- Guest in 1906

Lord Lieutenant of Ireland
- In office 17 February 1915 – 9 May 1918
- Monarch: George V
- Prime Minister: H. H. Asquith; David Lloyd George;
- Preceded by: The Earl of Aberdeen
- Succeeded by: The Viscount French of Ypres

Personal details
- Born: Ivor Churchill Guest 16 January 1873 Wimborne House, Arlington Street, London
- Died: 14 June 1939 (aged 66) Wimborne House, Arlington Street, London
- Party: Conservative; Liberal;
- Spouse: Alice Grosvenor ​(m. 1902)​
- Children: 3
- Parent(s): Ivor Guest, 1st Baron Wimborne Lady Cornelia Spencer-Churchill
- Alma mater: Trinity College, Cambridge

= Ivor Guest, 1st Viscount Wimborne =

British politician (1873-1939)

Ivor Churchill Guest, 1st Viscount Wimborne, KP, PC (16 January 1873 – 14 June 1939), known as Lord Ashby St Ledgers from 1910 to 1914 and as Lord Wimborne from 1914 to 1918, was a British politician and one of the last Lords Lieutenant of Ireland, serving in that position at the time of the Easter Rising.

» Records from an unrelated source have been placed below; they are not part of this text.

-- ==== Sys2Proof/Tests/Slice0.lean ====
section
/-! SUPPORT. Tests: words of the spec's encoding tables and worked examples, ill-formed terms that the check refuses, and for
the hypotheses of each obligation a state and operands that meet them. -/

set_option Elab.async false

namespace Sys2Proof.Tests

open Sys2Proof.Machine Sys2Proof.Claim

/-! A small machine in which a word issues: one wavelet of two lanes with equal registers. -/

/-- Registers `v64` to `v111` hold distributions of the one point 0, `v200` to `v215` reservoirs, `o2` a number. -/
def lane0 : Strand :=
  { regs := ((List.range 48).map fun k => (64 + k, { bits := if k % 16 = 0 then 0x10001 else 0, tag := Tag.dis })) ++
      (List.range 16).map fun k => (200 + k, { bits := 0, tag := Tag.rsv }),
    o := [(2, ⟨0, Ty.f32.tag, []⟩)] }

/-- Its parts. -/
structure Bench where
  lane : Strand := lane0
  /-- Lanes of the bundle. -/
  mask : Mask := 3
  run  : Run := { start := 0x10000, count := 0, lanes := 3 }
  wav  : Wavelet := { width := 2, lanes := [{ lane with pc := 0x10000, live := true }, { lane with pc := 0x10000, live := true }],
                      run := some { run with lanes := mask } }
  blk  : Block := { task := 1, idx := 0, home := 0, at' := 0, width := 2 }
  kern : Kern := placeKern
  job  : Job := {}
  stage : SpanStage := .running

def Bench.span (b : Bench) : Span := { task := 1, ctx := 1, blocks := 1, stage := b.stage }
def Bench.task (b : Bench) : Task :=
  { ctx := 1, qid := 1, hdr := placeHdr, regions := [], kern := b.kern, grid := 0, stage := .released, next := 1 }
def Bench.st (b : Bench) : State :=
  { State.reset with jobs := [(1, b.job)], tasks := [(1, b.task)], spans := [(1, b.span)],
                     blocks := [(⟨1, 0⟩, b.blk)], wavs := [(placeWav, b.wav)], cur := some placeWav, nextOp := 2 }
def Bench.env (b : Bench) : Env := ⟨placeWav, b.wav, b.blk, b.span, b.task, b.job⟩

/-- The conditions of `Ready` that a run can decide. -/
def readyB (i : Instr) (f : Fields) (sh : Shape) (e : Env) (r : Run) : Bool :=
  let ls := e.acting f.guard r
  let full := fun (l : Nat) => (reads i f sh e ls l).all fun p => (p.2.2.mains p.2.1).all fun k => ((e.lane l).reg k).full
  e.wav.lanes.length == e.wav.width && decide (e.wav.width ≤ 64) && Sparse.wf ({} : UReg) e.wav.w &&
  (e.wav.lanes.all fun x => Sparse.wf ({} : Reg) x.regs) &&
  i.legal && i.kOk e.K && (i.isSeal || decide (r.count < 24) && !r.mustSeal) && f.hc == 0 && e.wav.replay.isNone &&
  ((readers sh ls ++ laneReads i f sh e ls).all fun l => !lacks i f sh e ls l) &&
  ((readers sh ls ++ laneMembers i f sh e r ls).all full) &&
  ((readers sh ls).all fun l => !unfit i f sh e ls l) && ((writeLanes i f e ls).all fun l => !pends f sh e l)

theorem ready_of {i : Instr} {s : State} {e : Env} {f : Fields} {sh : Shape} {r : Run} (he : s.cur.bind s.env? = some e)
    (hf : i.fields? = some f) (hs : i.shape = some sh) (hr : e.wav.run = some r) (h : readyB i f sh e r = true) :
    Ready i s e f sh r := by
  simp only [readyB, Bool.and_eq_true, List.all_eq_true, beq_iff_eq, decide_eq_true_eq, Bool.not_eq_true', Option.isNone_iff_eq_none,
    Bool.or_eq_true] at h
  obtain ⟨⟨⟨⟨⟨⟨⟨⟨⟨⟨⟨⟨h1, h2⟩, h3⟩, h4⟩, h5⟩, h6⟩, h7⟩, h8⟩, h9⟩, h10⟩, h11⟩, h12⟩, h13⟩ := h
  refine ⟨⟨he, hf, hs, hr, h1, h2, h3, h4⟩, ⟨h5, h6, ?_, h8⟩, h9, ?_, ?_, ?_, ?_, ?_⟩
  · exact h7.imp id fun h => ⟨h.1, h.2⟩
  · intro l hl p hp
    have := h10 l hl
    simp only [lacks, List.any_eq_false] at this
    have := this p hp
    by_cases hn : p.2.2 = .none
    · exact .inl hn
    · right; simpa [hn] using this
  · intro l hl p hp _ k hk; exact h11 l hl p hp k hk
  · intro l hl p hp _ k hk; exact h11 l hl p hp k hk
  · intro l hl
    have := h12 l hl
    simp only [unfit, Bool.or_eq_false_iff, List.any_eq_false, Bool.not_eq_true] at this
    refine ⟨this.1, ?_⟩
    have h2 := this.2
    split
    case h_3 => trivial
    all_goals
      intro hf k hk
      rw [Bool.and_eq_false_iff] at h2
      have h2 := h2.resolve_left (by simpa using hf)
      simp only [List.any_eq_false, bne_iff_ne, ne_eq, Decidable.not_not] at h2
      exact h2 k hk
  · intro l hl k hk
    have := h13 l hl
    simp only [pends, List.any_eq_false, Bool.not_eq_true', Bool.not_eq_false] at this
    exact this k hk

/-- The word is ready on a bench. -/
def Bench.ready (b : Bench) (i : Instr) : Bool :=
  match i.fields?, i.shape with
  | some f, some sh => readyB i f sh b.env { b.run with lanes := b.mask } && (b.wav.run == some { b.run with lanes := b.mask })
  | _, _ => false

theorem Bench.ready_of {b : Bench} {i : Instr} (h : b.ready i = true) :
    ∃ s e f sh r, Ready i s e f sh r ∧ s = b.st ∧ e = b.env := by
  unfold Bench.ready at h
  split at h
  · rename_i f sh hf hs
    simp only [Bool.and_eq_true, beq_iff_eq] at h
    exact ⟨b.st, b.env, f, sh, _, Tests.ready_of rfl hf hs h.2 h.1, rfl, rfl⟩
  · cases h
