@[simp] theorem setThread_linkError (s : State) (t : Nat) (r : Thread) : (s.setThread t r).linkError = s.linkError := rfl

@[simp] theorem setThread_cbValid (s : State) (t : Nat) (r : Thread) : (s.setThread t r).cbValid = s.cbValid := rfl

@[simp] theorem setThread_cbObj (s : State) (t : Nat) (r : Thread) : (s.setThread t r).cbObj = s.cbObj := rfl

@[simp] theorem setThread_cbMethod (s : State) (t : Nat) (r : Thread) : (s.setThread t r).cbMethod = s.cbMethod := rfl

@[simp] theorem setThread_confirmedReceived (s : State) (t : Nat) (r : Thread) : (s.setThread t r).confirmedReceived = s.confirmedReceived := rfl

@[simp] theorem setThread_totalLen (s : State) (t : Nat) (r : Thread) : (s.setThread t r).totalLen = s.totalLen := rfl

@[simp] theorem setThread_escPending (s : State) (t : Nat) (r : Thread) : (s.setThread t r).escPending = s.escPending := rfl

@[simp] theorem setThread_fstate (s : State) (t : Nat) (r : Thread) : (s.setThread t r).fstate = s.fstate := rfl

@[simp] theorem setThread_fbuf (s : State) (t : Nat) (r : Thread) : (s.setThread t r).fbuf = s.fbuf := rfl

@[simp] theorem setThread_flen (s : State) (t : Nat) (r : Thread) : (s.setThread t r).flen = s.flen := rfl

@[simp] theorem setThread_fovf (s : State) (t : Nat) (r : Thread) : (s.setThread t r).fovf = s.fovf := rfl

@[simp] theorem setThread_ring (s : State) (t : Nat) (r : Thread) : (s.setThread t r).ring = s.ring := rfl

@[simp] theorem setThread_txHead (s : State) (t : Nat) (r : Thread) : (s.setThread t r).txHead = s.txHead := rfl

@[simp] theorem setThread_txCount (s : State) (t : Nat) (r : Thread) : (s.setThread t r).txCount = s.txCount := rfl

@[simp] theorem setThread_txActive (s : State) (t : Nat) (r : Thread) : (s.setThread t r).txActive = s.txActive := rfl

@[simp] theorem setThread_led (s : State) (t : Nat) (r : Thread) : (s.setThread t r).led = s.led := rfl

@[simp] theorem setThread_fault (s : State) (t : Nat) (r : Thread) : (s.setThread t r).fault = s.fault := rfl

@[simp] theorem setThread_params (s : State) (t : Nat) (r : Thread) : (s.setThread t r).params = s.params := rfl

@[simp] theorem setThread_resets (s : State) (t : Nat) (r : Thread) : (s.setThread t r).resets = s.resets := rfl

@[simp] theorem setThread_inputs (s : State) (t : Nat) (r : Thread) : (s.setThread t r).inputs = s.inputs := rfl

@[simp] theorem setThread_outputs (s : State) (t : Nat) (r : Thread) : (s.setThread t r).outputs = s.outputs := rfl

@[simp] theorem setThread_threads (s : State) (t : Nat) (r : Thread) :
    (s.setThread t r).threads = s.threads.set t r := rfl

/-! ## setBin -/

@[simp] theorem setBin_mem (s : State) (b : Nat) (r : Bin) : (s.setBin b r).mem = s.mem := rfl
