theorem valueAt_entered_below {n a : Nat} (h : a + n / 8 ≤ (s.thread t).sp.toNat) :
    (s.entered t).valueAt n a = s.valueAt n a :=
  valueAt_writeBytes_outside (s := s) (bs := s.frameBytes t 3) (.inl h)

/-- An address `k` bytes below the frame pointer of the native, which is 4 above the old stack pointer. -/
theorem toNat_native_fp_sub {sp : Addr} {k : Nat} (hlt : sp.toNat + 4 < 65536) (hk : k ≤ sp.toNat + 4) :
    (sp + 4 - BitVec.ofNat 16 k).toNat = sp.toNat + 4 - k := by
  have hadd : (sp + 4).toNat = sp.toNat + 4 := toNat_add_k (k := 4) hlt
  rw [toNat_sub_k (by omega), hadd]

/-- A read below the frame pointer of the native is in the arena when the frame is. -/
theorem memRead_native_fp_sub {e : State} {sp : Addr} {n k : Nat} (hlt : sp.toNat + 4 < 65536)
    (hcap : sp.toNat + 4 ≤ e.params.memCap) (hn : n / 8 ≤ k) (hk : k ≤ sp.toNat + 4) :
    memRead n (sp + 4 - BitVec.ofNat 16 k) e = .ok (e.valueAt n (sp.toNat + 4 - k)) := by
  have haddr := toNat_native_fp_sub hlt hk
  rw [memRead_ok (by omega), haddr]

/-- The word on top of the caller's stack, as a native reads it. -/
theorem memRead_native_opB (hlow : 2 ≤ (s.thread t).sp.toNat)
    (hroom : (s.thread t).sp.toNat + 4 ≤ (s.thread t).top.toNat)
    (htop : (s.thread t).top.toNat ≤ s.params.memCap) :
    memRead 16 ((s.thread t).sp + 4 - 6) (s.entered t) = .ok (s.opB t 16) := by
  have htopLt := (s.thread t).top.isLt
  have hcap : (s.thread t).sp.toNat + 4 ≤ (s.entered t).params.memCap := hroom.trans htop
  refine (memRead_native_fp_sub (k := 6) (by omega) hcap (by omega) (by omega)).trans ?_
  rw [valueAt_entered_below (by omega), State.opB, Nat.add_sub_add_right _ 4 2]

/-- The word beneath it. -/
theorem memRead_native_opA (hlow : 4 ≤ (s.thread t).sp.toNat)
    (hroom : (s.thread t).sp.toNat + 4 ≤ (s.thread t).top.toNat)
    (htop : (s.thread t).top.toNat ≤ s.params.memCap) :
    memRead 16 ((s.thread t).sp + 4 - 8) (s.entered t) = .ok (s.opA t 16) := by
  have htopLt := (s.thread t).top.isLt
  have hcap : (s.thread t).sp.toNat + 4 ≤ (s.entered t).params.memCap := hroom.trans htop
  refine (memRead_native_fp_sub (k := 8) (by omega) hcap (by omega) (by omega)).trans ?_
  rw [valueAt_entered_below (by omega), State.opA, Nat.add_sub_add_right _ 4 4]

/-- The return from a state with the records and the frame of the entered one: the caller's `pc` and `fp` come from
the frame (R230). -/
theorem leaveNative_entered {s2 : State} {drops : Nat} (hl : t < s.threads.length)
    (hlt : (s.thread t).sp.toNat + 4 < 65536) (hcap : (s.thread t).sp.toNat + 4 ≤ s2.params.memCap)
    (hthreads : s2.threads = (s.entered t).threads)
    (hframe : s2.readBytes (s.thread t).sp.toNat 4 = s.frameBytes t 3) :
    leaveNative t ((s.thread t).sp + 4) drops s2 = .ok (s2.setThread t { s.thread t with
      pc := (s.thread t).pc + 3
      sp := (s.thread t).sp - BitVec.ofNat 16 drops }) := by
  obtain ⟨hret, hfp⟩ := valueAt_of_frame hframe
  have hl2 : t < s2.threads.length := by rwa [hthreads, entered_threads, List.length_set]
  have hth : s2.thread t = { s.thread t with sp := (s.thread t).sp + 4, fp := (s.thread t).sp + 4 } := by
    rw [State.thread, hthreads]
    exact thread_entered hl
  have hread2 : memRead 16 ((s.thread t).sp + 4 - 2) s2 = .ok (s.thread t).fp :=
    hfp ▸ memRead_native_fp_sub (k := 2) hlt hcap (by omega) (by omega)
  have hread4 : memRead 16 ((s.thread t).sp + 4 - 4) s2 = .ok ((s.thread t).pc + 3) :=
    hret ▸ memRead_native_fp_sub (k := 4) hlt hcap (by omega) (by omega)
  rw [leaveNative, hread2, ok_bind, hread4, ok_bind, BitVec.add_sub_cancel]
  simp only [setSp, setFp, hth, thread_setThread_same _ _ _ hl2, setThread_setThread, setPc_setThread hl2]

section
variable (hready : Ready s t) (hnat : nativeOf id.toNat = some nat)
  (hneed : (s.thread t).bottom.toNat + nat.needs ≤ (s.thread t).sp.toNat)
  (hroom : (s.thread t).sp.toNat + 4 ≤ (s.thread t).top.toNat)
include hready hnat hneed hroom

/-- With the parameters and room for the frame, ECALL is the native between entry and return (R230). -/
theorem exec_ecall_entered : exec (.ecall id) s = runInstr s fun u =>
    runNative nat ((s.thread t).sp + 4) (s.entered t) >>= leaveNative u ((s.thread t).sp + 4) nat.drops := by
  obtain ⟨hcur, _, _, htop⟩ := hready
  have hl := cur?_lt hcur
  have hentered : pushFrame t ((s.thread t).pc + BitVec.ofNat 16 Format.u16.length) (s.thread t).fp s =
      .ok (s.entered t) := pushFrame_ok hl hroom htop
  have hfp : ((s.entered t).thread t).fp = (s.thread t).sp + 4 := congrArg Thread.fp (thread_entered hl)
  refine runInstr_congr hcur ?_
  simp only [hnat, if_neg (Nat.not_lt.2 hneed), if_neg (Nat.not_lt.2 hroom), hentered, ok_bind, hfp]
  rfl

/-- A fault of the native is the ECALL's: the frame is undone with the rest (R371). -/
theorem ecall_faults {f : FaultCode}
    (hrun : runNative nat ((s.thread t).sp + 4) (s.entered t) = .error f) : FaultsWith (.ecall id) s t f :=
  faultsWith_of_error (exec_ecall_entered hready hnat hneed hroom) hready.1 (by rw [hrun, error_bind])

/-- A native that keeps the frame and the records returns to the caller, with its parameters dropped (R230). -/
theorem ecall_completes {s0 s2 : State} {lo : Nat} {bytes : List Byte}
    (hrun : runNative nat ((s.thread t).sp + 4) (s.entered t) = .ok s2)
    (hkept : s2 = { s0 with mem := s2.mem, threads := (s.entered t).threads })
    (hparams : s0.params = s.params)
    (hframe : s2.readBytes (s.thread t).sp.toNat 4 = s.frameBytes t 3)
    (hbytes : s2.readBytes lo bytes.length = bytes)
    (hothers : ∀ a, (a < lo ∨ lo + bytes.length ≤ a) → s2.byteAt a = s.byteAt a) :
    CompletesAs (.ecall id) s s0 t { s.thread t with
        pc := (s.thread t).pc + 3
        sp := (s.thread t).sp - BitVec.ofNat 16 nat.drops } lo bytes := by
  have hexec := exec_ecall_entered hready hnat hneed hroom
  obtain ⟨hcur, _, _, htop⟩ := hready
  have htopLt := (s.thread t).top.isLt
  have hthreads : s2.threads = (s.entered t).threads := by rw [hkept]
  have hcap : (s.thread t).sp.toNat + 4 ≤ s2.params.memCap := by
    rw [show s2.params = s.params by rw [hkept, ← hparams]]
    omega
  have hleave := leaveNative_entered (drops := nat.drops) (cur?_lt hcur) (by omega) hcap hthreads hframe
  refine completesAs_of_moves hexec hcur (s' := s2.setThread t _) (by rw [hrun, ok_bind, hleave]) ?frame
    ⟨?record, hbytes, hothers⟩
  case frame =>
    rw [hkept]
    rfl
  case record => rw [setThread_threads, hthreads, entered_threads, List.set_set]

==Background and education==
He was the eldest son of Ivor Guest, 1st Baron Wimborne, and Lady Cornelia Henrietta Maria Spencer-Churchill, daughter of John Spencer-Churchill, 7th Duke of Marlborough. He was the elder brother of Frederick Guest, Oscar Guest and Henry Guest, and a first cousin of Winston Churchill. He was educated at Eton and Trinity College, Cambridge.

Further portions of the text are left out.